另外一个同样蓬头垢面、脸有金印的囚徒狠狠向船外唾了一口。
这二人屡教不改,都是数罪并罚,看样子,他们对发配到南洋垦殖大为不满。
“你们两个还好,往往复复进来进去。我是就地配役三年。这样可好,一下子发配万里,背井离乡的,想回去都难呢!”
另外一个面皮白净,没有任何刺身的囚犯,也是满口怨言,一脸的不快。
“你们都差强人意,三年五年的没什么。那些个死刑改判的,全都流放到海外了。一辈子流放,孤苦伶仃,那才叫度日如年,痛不欲生啊!”
年龄大些的囚犯说话文质彬彬,看样子是读书人出身,也似乎已经接受了既定的事实。
“忍着吧,忍上三年五载,日月穿梭,沧海桑田,很快就过去了!”
读书人劝起了暴躁的囚徒们,反而遭到囚徒们的一阵奚落和嘲讽。
“王大头,你就住嘴吧。要不是你们这些贪官污吏,老子的日子会这么难过?老子何必去干那些杀头的买卖?”
“老王,实话告诉你,不管新皇好不好,但在收拾你们这些狗官这事上,皇帝做的那真叫一个好,一个绝!”
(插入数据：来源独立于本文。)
/-- Take frames and a path for pages p on. -/
def takePages (s : State) (e root p : Nat) : Nat → Option State
  | 0 => some s
  | n + 1 =>
    let re := nodeEntry s e root (p / 64)
    let leaf : Option (Nat × State) :=
      if fget F.teV re = 1 then some (fget F.teFid re, s)
      else (takeNode s e).map fun r =>
        (r.1, setNodeEntry r.2 e root (p / 64) (fput F.teFid (fput F.teDie (fput F.teV (0 : Word) 1) (e % 16)) r.1))
    leaf.bind fun l => (takeData l.2 e 1 0).bind fun f =>
      takePages (setNodeEntry f.2 e l.1 (p % 64) (fput F.teFid (fput F.teDie (fput F.teV (0 : Word) 1) (e % 16)) f.1)) e root (p + 1) n

/-- The message goes on between the tables of two dies. -/
def passOn (s : State) (m : Msg) (d e cls : Nat) (body : Body) : State :=
  setMsg s { m.anew (d / 16) (e / 16) body with src := tableSrc d, cls := cls, home := tableHome e }

/-- SMIG_REQUEST_ARRIVE: the destination takes its lowest FREE SCB, the frames and the nodes, or refuses (R294 item 2): at 96 free frames or more nothing is evicted for it,
and where fewer are free it waits for the evictions that R285 makes (DEDUCED, notes/assumptions 64). -/
def smigRequestArrive (s : State) (id : Nat) : State :=
  match findMsg s id with
  | some m =>
    match m.body with
    | .smigAsk b sid =>
      if !mayPerform s m then s
      else
        let e := m.home / 16
        let npg := fget F.scNpg b
        let refuse := passOn s m e (sidDie sid) 1 (.smigRefused sid)
        match freeScb s e with
        | none => refuse
        | some j =>
          match room (getDie s e) e npg (1 + leavesFor npg) with
          | .oom => refuse
          | .wait _ => if freeFrames (getDie s e) < framesFor (getDie s e) npg (1 + leavesFor npg) ∧ 96 ≤ freeFrames (getDie s e) then refuse else s
          | .ok =>
            match (takeNode s e).bind fun r => (takePages r.2 e r.1 0 npg).map fun t => (r.1, t) with
            | none => s
            | some (root, t) =>
              let new := mkSid e j (nextGen t e j)
              let same (f : Fld) : Fld × Nat := (f, fget f b)
              let c := scbSet 0 ([F.scHorizon, F.scNewTok, F.scCtxLen, F.scCommit, F.scNpg, F.scAqBase, F.scAqLogCap, F.scAqEsize, F.scAqHead, F.scAqTail,
                  F.scParent].map same
                ++ [(F.scSid, new.toNat), (F.scRv, 1), (F.scRdie, e % 16), (F.scRfid, root)])
              let s1 := modDie (setScb t e j c) e fun x => { x with incoming := sadd j x.incoming }
              if npg = 0 then passOn s1 m e (sidDie sid) 1 (.smigDone sid new)
              else passOn s1 m (sidDie sid) e 2 (.smigPage sid new 0)
    | _ => s
  | none => s

def execSmigRequestArrive (s : State) : Host.Outcome State Fault Refusal := .next (smigRequestArrive s s.argA)

/-- SMIG_REFUSE: the source stream is again what it was, and an event is posted (R231). -/
def smigRefuse (s : State) (id : Nat) : State :=
  match findMsg s id with
  | some m =>
    match m.body with
    | .smigRefused sid =>
      if !mayPerform s m then s
      else
        let d := sidDie sid
        let i := sidIdx sid
        match (getDie s d).snaps.find? fun x => x.sid == sid with
        | some x =>
          let s1 := setScb (dropMsg s id) d i (scbSet (getScb s d i) [(F.scState, x.before), (F.scRefs, 0)])
          postEvent (modDie s1 d fun y => { y with snaps := y.snaps.filter fun z => z.sid != sid }) (d / 16) (srcDie d 3) 0x51 sid.toNat 1
        | none => dropMsg s id
    | _ => s
  | none => s

def execSmigRefuse (s : State) : Host.Outcome State Fault Refusal := .next (smigRefuse s s.argA)

/-- SNAPSHOT_PAGE: frame-table and node entries on both paths are read (R288), a page arrives and is written into its private frame, wherever it lies, and the next follows in ascending index (R294 item 3) (DEDUCED, notes/assumptions 65). -/
def snapshotPage (s0 : State) (id : Nat) : State :=
  match findMsg s0 id with
  | some m =>
    match m.body with
    | .smigPage sid new p =>
      if !mayPerform s0 m then s0
      else
        let d := sidDie sid
        let e := sidDie new
        let s := mendPath (mendPath s0 d (sidIdx sid) p) e (sidIdx new) p
        let w := pathOf s d (sidIdx sid) p
        match w.frame, (pathOf s e (sidIdx new) p).frame with
        | some f, some t =>
          if frameBusy s w.die f || frameBusy s e t then s
          else
            let s1 := moveFrame s (contentGa s w.die f 0) (contentGa s e t 0)
            let stamp (s : State) (d f : Nat) : State := modDie s d fun x => { x with age := tset 0 x.age f (s.now / 1024) }
            let s2 := stamp (stamp s1 w.die f) e t
            if p + 1 < scbGet s2 e (sidIdx new) F.scNpg then passOn s2 m d e 2 (.smigPage sid new (p + 1))
            else passOn s2 m e d 1 (.smigDone sid new)
        | _, _ => s
    | _ => s0
  | none => s0

def execSnapshotPage (s : State) : Host.Outcome State Fault Refusal := .next (snapshotPage s s.argA)

/-- SMIG_COMPLETE: the new SCB is READY, FWD is written, the source drops its root, and events post at both ends (R294 item 5, R296) (DEDUCED, notes/assumptions 63, 73). -/
def smigComplete (s : State) (id : Nat) : State :=
  match findMsg s id with
  | some m =>
    match m.body with
    | .smigDone sid new =>
      if !mayPerform s m then s
      else
        let d := sidDie sid
        let i := sidIdx sid
        let e := sidDie new
        let j := sidIdx new
        let s1 := modDie (scbPut (dropMsg s id) e j F.scState ssREADY) e fun x => { x with incoming := sdel j x.incoming }
        let root := scbGet s1 d i F.scRfid
        let free := scbGet s1 d i F.scRefs = 0
        let s2 := setScb s1 d i (scbSet (getScb s1 d i) [(F.scFwd, new.toNat), (F.scRv, 0), (F.scState, if free then ssFREE else ssMOVED)])
        let s3 := modDie s2 d fun y => { y with snaps := y.snaps.filter fun z => z.sid != sid }
        let s4 := walkOut (dropRef s3 d root) d
        postEvent (postEvent s4 (d / 16) (srcDie d 3) 0x51 sid.toNat 0) (e / 16) (srcDie e 3) 0x51 new.toNat 0
    | _ => s
  | none => s

def execSmigComplete (s : State) : Host.Outcome State Fault Refusal := .next (smigComplete s s.argA)

end Sys2Proof.Machine
end

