-- ==== Sys2Proof/Machine/Clock.lean ====
section
/-!
DEFINITION. Clocks: what happens at the end of a clock, the counters that count clocks, the order of what reaches one place in one clock, and whose
turn is next (R30, R46, R63, R135, R141, R272, R305, R308).
-/
namespace Sys2Proof.Machine

/-- Every cascade whose interval ends in this clock is evaluated, after the queue steps and the `cdone` of the clock (R305, R308). -/
def evaluateAll (s : State) : State :=
  s.dies.foldl (fun s e => (upFrom 0 8).foldl (fun s c => balancerEvaluate s e.1 c) s) s

/-- MSTALL of a ring: its sender holds a forward and has no usable marker (R331). -/
def stallRing (x : Ring) : Ring :=
  if fget F.prState x.desc = 2 ∧ !x.forwards.isEmpty ∧ x.markers.isEmpty then { x with desc := fput F.prMstall x.desc (fget F.prMstall x.desc + 1) } else x

/-- The end of a clock: evaluations, then what each core is given, the surplus arrivals that are still to be presented, and the phases that have
all their arrivals; an idle core then runs the first, after the slot that ran last, of those that have become READY (R30, R63, R126, R135, R285,
R305). -/
def clockEnd (s : State) : State :=
  let s1 := evaluateAll s
  let b := s1.cores.foldl (fun s e => boundaryEnd s e.1) s1
  let s2 := b.cores.foldl (fun s e => coreClockEnd s e.1) b
  let s3 := completeBarriers (retrySurplus s2 fun _ => true)
  let s4 : State := { s3 with dies := s3.dies.map fun e => (e.1, poolEnd e.2) }
  s4.cores.foldl (fun s e => settle s e.1) s4

/-- ISSUE_GATING: the governor holds the issue of a die in this clock, or not, until it has held it as often as the window needs; GATED counts the clock
(R417) (DESIGN CHOICE, notes/assumptions 124). -/
def gateClock (now d : Nat) (x : Die) : Die :=
  if 0 < x.gateLeft ∧ Config.gates d now then { x with gateLeft := x.gateLeft - 1, gated := true, dtel2 := fbump ⟨0, 64⟩ x.dtel2 }
  else if x.gated then { x with gated := false } else x

/-- The clock rises: CYCLE of every running core (R46), NEXTIV of every installed cascade (R299), MSTALL of every ring (R331), and the governor gates dies (R417) (DEDUCED,
notes/assumptions 134). -/
def clockRise (s : State) : State :=
  { s with
    now := s.now + 1
    turnKey := 0
    cores := s.cores.map fun e => (e.1, if e.2.run then { e.2 with cycle := e.2.cycle + 1 } else e.2)
    dies := s.dies.map fun e =>
      (e.1, gateClock (s.now + 1) e.1 { e.2 with cblk := e.2.cblk.map fun b =>
        (b.1, if fget F.cbV b.2 = 1 then fput F.cbNextIv b.2 (fget F.cbNextIv b.2 - 1) else b.2) })
    mods := s.mods.map fun e => (e.1, { e.2 with ringsOf := e.2.ringsOf.map fun r => (r.1, stallRing r.2) }) }

/-- One clock passes; in the next, contexts that wait in `tnext` receive the tasks that became ready (R272). -/
def clock (s : State) : State :=
  let t := clockRise (clockEnd s)
  t.clusters.foldl (fun s e => serveWaiters s e.1 e.2.taskWait.length) t

/-- Clocks pass. -/
def tick (s : State) : Nat → State
  | 0 => s
  | n + 1 => tick (clock s) n

/-! ### The order within a clock (R141) -/

/-- Place in the order of R141 of a core and slot. -/
def orderKey (g k : Nat) : Nat := 16 * g + k + 1

/-- The context slot by which a message goes in R141's order: that of the context that issued its access, for an engine's piece that of the context
which commanded it, for stores of several contexts the lowest of theirs (R141, R144, R218) (DESIGN CHOICE, notes/assumptions 6). -/
def slotPlace (s : State) (m : Msg) : Nat :=
  let k := (m.slots.drop 1).foldl Nat.min (m.slots.headD 0)
  if k < chanTag 0 then k % 16
  else (((tget {} (getCore s m.src).chans (k - chanTag 0)).queue.head?).map XCmd.slot).getD 0

/-- Place of a turn within its clock: what reaches memory-side units, ready queues and stage queues goes by source module, core and slot (R141,
R272, R312), the patrol scrubber after every request of the clock (R412), an evaluation last (R308), and other steps have no place (DESIGN CHOICE, notes/assumptions 6). -/
def turnPlace (s : State) (act : Act) : Option Nat :=
  match act with
  | .core g => some (orderKey g (getCore s g).slot)
  | .event i a b _ =>
    match i with
    | .accessAtHome | .savedCopyAccess | .feRequest | .barrierArrivalMessage | .remoteStreamStep | .coreStartMessage | .coreStopMessage | .migrationArrive =>
      (findMsg s a).map fun m => orderKey m.src (slotPlace s m)
    | .vectorMemoryAccess => some (orderKey a (((getCore s a).vq.head?.map VqEntry.slot).getD 0))
    | .enginePiece | .feedStripDeliver | .feedStripWrite => some (orderKey a ((((tget {} (getCore s a).chans b).queue.head?).map XCmd.slot).getD 0))
    | .translationWalkDone => some (orderKey a b)
    | .drainRowDispatch => some (orderKey a 0)
    | .patrolScrubVisit => some (2 ^ 39)
    | .balancerEvaluate => some (2 ^ 40)
    | _ => none

/-- A turn that would come before one that has been in this clock, or a second instruction of a core, waits for the next clock, and so does any step once
the patrol scrubber has made a visit (R412). -/
def inOrder (s : State) (t : Turn) : Turn :=
  match turnPlace s t.act with
  | none => if t.dt = 0 ∧ 2 ^ 39 ≤ s.turnKey then { t with dt := 1 } else t
  | some k =>
    let again : Bool := match t.act with | .core g => decide (0 < s.turnKey) && (s.turnKey - 1) / 16 == g | _ => false
    if t.dt = 0 ∧ (k < s.turnKey ∨ again) then { t with dt := 1 } else t

/-- The turn takes its place in its clock. -/
def takePlace (s : State) (act : Act) : State := { s with turnKey := (turnPlace s act).getD s.turnKey }

/-- Whose turn is next: the head of the schedule; without one the steps that are due and the cores alternate (DESIGN CHOICE, notes/assumptions 6). -/
def nextTurn (s : State) : Turn × State :=
  match s.sched with
  | t :: rest => (inOrder s t, { s with sched := rest })
  | [] =>
    match if s.now % 2 = 0 then hardwareStep s else none with
    | some h => (⟨1, .event h.ins h.a h.b 0⟩, s)
    | none => (⟨1, .core (nextCore s)⟩, s)

end Sys2Proof.Machine
end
“老王,船上的移民里面,有没有你的私生子私生女呀?你个狗官!”
囚犯们嬉笑怒骂,心里平衡了些。
毕竟,有一位曾经高高在上的“相公”和他们同呼吸共命运,不要提多酸爽了。
老王摇头苦笑,不发一言。
新皇治下,新政之一就是反贪防腐,而且是雷霆霹雳,毫不留情。他也真是倒霉,偏偏被查了出来。
“不在船舱里好好待着,瞎嘀咕什么呢?”
赵泰突然走了过来,插话一句,吓了发牢骚的囚犯们一跳。
老王虽然是罪犯,但也是移民垦殖的一员,可不能被这些家伙给玩坏了。
“将军,没嘀咕什么,瞎说笑而已。”
囚犯们嬉皮笑脸,点头哈腰,纷纷给赵泰行礼。
“玩归玩,别闹出事情。”
赵泰点了点头,语重心长说道:彡彡訁凊
“去了以后,好好改造,三五年时间很快过去。朝廷对你们不错,三五年的劳作,里面有你们一成,作为你们返乡的盘缠。怕就怕这里太安逸了,到时候你们自己不愿意回去!”
其实和囚犯移民们一样,对未来的世界,他们也充满了好奇,甚至有些迷茫。
“是是是,听将军的!”
“是是是,我们一定好好劳作!”
囚犯们连连点头,心里暗骂,龟孙子才不愿意回去。
“我知道你们心里在骂我。不过说实话,这里吃饱喝足,没有那么多律法约束。呆久了你们就知道了。”
赵泰看了看远方一眼望不到尽头的海面,心里暗自嘀咕。恐怕还得走上半天,才能到海河相交的港口。
“将军,那些死刑改判的,他们也有这一成的钱吗?”
囚犯中,有人忍不住问了起来。
“想得倒美!没砍头就不错了!干满十年,十年后才有收成,不过,那也要他们在这安居乐业,好好地落地生根!”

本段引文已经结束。